A number of diverse animal models of renal dysfunction have demonstrated that aldosterone blockade attenuates proteinuria and histopathologic parameters of renal injury [12, 16–22]. Additionally, overactivity of the renin-angiotensin axis and the beneficial effects of angiotensin blockade in lupus nephritis has been demonstrated [23, 24]. However, the role of aldosterone and the effects of aldosterone blockade on lupus nephritis specifically have not been characterized. We examined the effect of the aldosterone receptor antagonist spironolactone on the development and progression of nephritis in the NZB/W F1 murine model of SLE.
Materials and methods
Animals
Female NZB/W F1 mice, aged 6 to 8 weeks, were purchased from the Jackson Laboratory (Bar Harbor, ME, USA) and housed in individual cages in a specific pathogen-free barrier facility at the University of Michigan. All experiments were approved by the institutional committee for animal use.
Reagents
Spironolactone (Sigma, St. Louis, MO, USA) was suspended in a vehicle of 1:1 mixture of Ora-Plus (Paddock Laboratories, Minneapolis, MN, USA) and strawberry syrup, purchased from the University of Michigan Hospital Stores (Ann Arbor, MI, USA). Sugar-free gelatin (Jell-O brand) was purchased commercially.

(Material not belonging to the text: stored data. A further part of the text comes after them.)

/-- Frees up to n slips for a walk. -/
def State.walkN (s : State) (port : Nat) (cls : Option Nat) : Nat → State
  | 0 => s
  | n + 1 => (s.walkOne port cls).walkN port cls n

/-- WALK_FREE (R73): the walker of a port frees up to n slips for the oldest walk it runs. -/
def execWalkFree (port n : Nat) (s : State) : Out :=
  match s.ports.walks.find? (·.1 == port) with
  | none => .next s
  | some w => .next (s.walkN port w.2 n)

/-- Whether a walk has nothing left to free (R240): the queues and the link FIFO hold no copy for it. -/
def State.walkDone (s : State) (port : Nat) (cls : Option Nat) : Bool :=
  (s.walkHead port cls).isNone && !(s.link (port / 32)).any (s.isFor port cls)

/-- WALK_END (R240): the port's walks that have nothing left end, and a port in FLUSH or SAFE moves on. -/
def execWalkEnd (port : Nat) (s : State) : Out :=
  let gone := s.ports.walks.filter fun w => w.1 == port && s.walkDone port w.2
  if gone.isEmpty then .next s
  else
    let s := { s with ports := { s.ports with walks := s.ports.walks.filter fun w => !(w ∈ gone) } }
    if s.walking port then .next s
    else .next ((s.afterFlush port).leaveSafe port)

/-! ### Octets (R63 to R68) -/

/-- The existing ports of an octet. -/
def State.octPorts (s : State) (o : Nat) : List Nat := ((List.range 8).map (8 * o + ·)).filter s.portExists

/-- Whether every existing port of an octet is DISABLED (R66). -/
def State.octIdle (s : State) (o : Nat) : Bool := (s.octPorts o).all fun k => s.portState k == psDISABLED

/-- The FEC code in force for a mode's setting: 0, or the alternative the mode lists (R63). -/
def fecInForce (mode fec : Nat) : Nat := if mode = 13 ∧ fec = 1 then 1 else 0

/-- Applies an octet's mode and FEC (R66): the lanes relock. -/
def State.octApply (s : State) (o mode fec : Nat) : State :=
  let p := o / 4
  let q := o % 4
  let s := (s.wr fPRT_OCT_STATUS_ACTIVE_MODE mode p q).wr fPRT_OCT_STATUS_READY 0 p q
  { s with ports := { s.ports with octAt := AMap.set s.ports.octAt o s.tim.rc, octFec := AMap.set s.ports.octFec o (fecInForce mode fec) } }

/-- OCTET_READY (R66): the lanes of an octet that relocks are locked. -/
def execOctetReady (o : Nat) (s : State) : Out :=
  match AMap.get? s.ports.octAt o with
  | none => .next s
  | some _ => .next { s.wr fPRT_OCT_STATUS_READY (b2n (s.rd fPRT_OCT_STATUS_ACTIVE_MODE (o / 4) (o % 4) != 0)) (o / 4) (o % 4) with
      ports := { s.ports with octAt := AMap.erase s.ports.octAt o } }

/-- The taps that training leaves on a port's lanes (`PRT_LANE_TXEQ`), while `TRAIN_EN` = 1. -/
def State.trained (s : State) (port : Nat) (taps : List Word) : State :=
  if s.on fPRT_OCT_MODE_TRAIN_EN (port / 32) (port % 32 / 8) then
    ((s.portLanes port).zip taps).foldl (fun s x =>
      (s.setRg .PRT_LANE_TXEQ (word (x.2.toNat % 2 ^ 24)) (x.1 / 32) (x.1 % 32)).wr fPRT_LANE_STATUS_TRAIN_DONE 1 (x.1 / 32) (x.1 % 32)) s
  else s

/-- A negotiation or training has not completed: the condition of R71 no longer holds, and LINK_RAW falls if it was 1 (DEDUCED, assumption
log 44: it counts as a lane event). -/
def State.anLost (s : State) (port : Nat) : State :=
  let s := s.setPrt fPRT_STATE_AN_DONE port 0
  if s.prt fPRT_STATE_LINK_RAW port = 1 then s.linkFall port else s

/-- A write of `PRT_OCT_MODE` may ask for a negotiation or a training that has not completed: the condition of R71 no longer holds on the octet's
ports, and LINK_RAW falls (DEDUCED, assumption log 44). -/
def State.octAn (s : State) (o : Nat) : State :=
  (s.octPorts o).foldl (fun s k => if s.prt fPRT_STATE_LINK_RAW k == 1 && !s.anOk k then s.linkFall k else s) s

/-- The only ability that a port advertises (R68): its octet's mode, with the FEC in force for it. -/
def State.advertised (s : State) (port : Nat) : Nat × Nat := (s.octMode port, AMap.getD s.ports.octFec (port / 8) 0)

/-- AN_RESOLVE (R68): auto-negotiation or training of a port completes or fails. With `AN_EN` = 1 the highest common ability that it resolved to must
be the one advertised; with `AN_EN` = 0 only training was run, which resolves nothing. -/
def execAnResolve (port : Nat) (outcome : AnOutcome) (taps : List Word) (s : State) : Out :=
  let p := port / 32
  let q := port % 32 / 8
  if !s.portExists port || s.portState port == psDISABLED ||
      !(s.on fPRT_OCT_MODE_AN_EN p q || s.on fPRT_OCT_MODE_TRAIN_EN p q) then .next s
  else
    .next (match outcome with
      | .failed => ((s.anLost port).setPrt fPRT_EVENTS_AN_FAIL port 1).raise .PRT_AN_FAIL p port
      | .resolved mode fec =>
        if s.on fPRT_OCT_MODE_AN_EN p q && (mode, fec) != s.advertised port then
          ((s.anLost port).setPrt fPRT_EVENTS_AN_MISMATCH port 1).raise .PRT_AN_FAIL p port
        else (s.trained port taps).setPrt fPRT_STATE_AN_DONE port 1)

/-! ### The transmitter's line (R72, R84) -/

/-- What a port's transmitter sends: nothing, Local Fault ordered sets without pause, what 802.3 prescribes for a link that is not up, or
frames and idles. -/
inductive TxLine where
  | squelched
  | localFault
  | notUp
  | frames
  deriving DecidableEq, Repr

/-- What a port's transmitter sends (R72, R84, R404): squelched while the port does not exist, in DISABLED, under a reset, and where a
reaction squelches its chiplet; in SAFE as `SAFE_MODE` says. -/
def State.txLine (s : State) (port : Nat) : TxLine :=
  if !s.portExists port || s.pin.squelch || port / 32 ∈ s.pin.chipSafe then .squelched
  else
    let st := s.portState port
    if st = psDISABLED then .squelched
    else if st = psSAFE then (if s.prt fPRT_CFG_SAFE_MODE port = 1 then .squelched else .localFault)
    else if st = psUP then .frames
    else .notUp

/-- What one lane of a port sends (R404): its port's line, but that a reaction at the lane's own level, or its `TX_DISABLE`, squelches that lane
alone. -/
def State.laneLine (s : State) (port lane : Nat) : TxLine :=
  if lane ∈ s.pin.laneSafe || s.on fPRT_LANE_CFG_TX_DISABLE (lane / 32) (lane % 32) then .squelched else s.txLine port

end Sys2Proof.Machine
end

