/-- The rules of the registers of the always-on domain and of the host interface. A ring's base and write-back address are always aligned: the bits
that could unalign them are reserved, so that data in them is set aside by R6 and refused by no rule (assumption log 27). -/
def State.edgeRefuse (s : State) (a : RegAt) (new : Nat) : Option Cause :=
  match a.reg with
  | .HST_CH_BASE_LO | .HST_CH_BASE_HI | .HST_CH_WB_LO | .HST_CH_WB_HI => if s.on fHST_CH_CFG_EN 0 a.i then some .badState else none
  | .HST_CH_CFG => s.chRefuse a.i new
  | .HST_POOL_LO | .HST_POOL_HI => if s.on fHST_POOL_CFG_EN 0 a.i then some .badState else none
  | .HST_POOL_CFG => s.poolRefuse a.i new
  | .FOL_FL_CTRL => if bitOf new 31 && !s.booted then some .badState else none
  | .FLT_INJECT =>
    if bitOf new 31 && inW fFLT_INJECT_MODE new == 1 && inW fFLT_INJECT_CHECKER new == 0x27 then some .badValue else none
  | .FLT_IN_CFG => if domainOk (inW fFLT_IN_CFG_DOMAIN new) then none else some .badValue
  | .FLT_GPIO_DOM => if domainOk (inW fFLT_GPIO_DOM_DOMAIN new) then none else some .badValue
  | .FLT_SRC_CFG =>
    let cntd := s.on fFLT_SRC_CFG_COUNTED 0 a.i
    if (slotKind a.i).isNone || inW fFLT_SRC_CFG_REACT new == 3 ||
        (cntd && (decide (20 < inW fFLT_SRC_CFG_WIN new) || inW fFLT_SRC_CFG_N new == 0)) then some .badValue else none
  | .CKR_STOP => s.stopRefuse new
  | .CKR_RESET => if inW fCKR_RESET_KEY new = 0x5A then none else some .badValue
  | .CKR_CHIPLET_RESET =>
    if (List.range 8).any fun p => bitOf new p && bitOf (s.rg .CKR_STOP).toNat (8 + p) then some .badState else none
  | _ => none

/-- Which cause refuses a register's word. `m` is the writing master, none for boot and for a tack switch; `new` is the word with the fields
that the write may change. -/
def State.regRefuse (s : State) (m : Option Master) (a : RegAt) (new : Nat) : Option Cause :=
  if s.absentPort a then some .badValue
  else if (fldRanges a.reg).any fun r => decide (inW r.1 new < r.2.1) || decide (r.2.2 < inW r.1 new) then some .badValue
  else
    match s.timRefuse a new with
    | some c => some c
    | none =>
    match s.cleRefuse m a new with
    | some c => some c
    | none =>
    match s.pipeRefuse a new with
    | some c => some c
    | none =>
    match s.chipRefuse m a new with
    | some c => some c
    | none => s.edgeRefuse a new

end Sys2Proof.Machine
end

Spironolactone treatment and monitoring
Preliminary experiments revealed spironolactone to be insoluble at our desired concentrations in nontoxic solvents. Therefore, spironolactone suspension or vehicle alone was mixed with gelatin at varying concentrations contained in a 1 cm3 cube of gelatin; gelatin/drug cubes were made on a daily basis. The mice routinely ate the entire amount provided.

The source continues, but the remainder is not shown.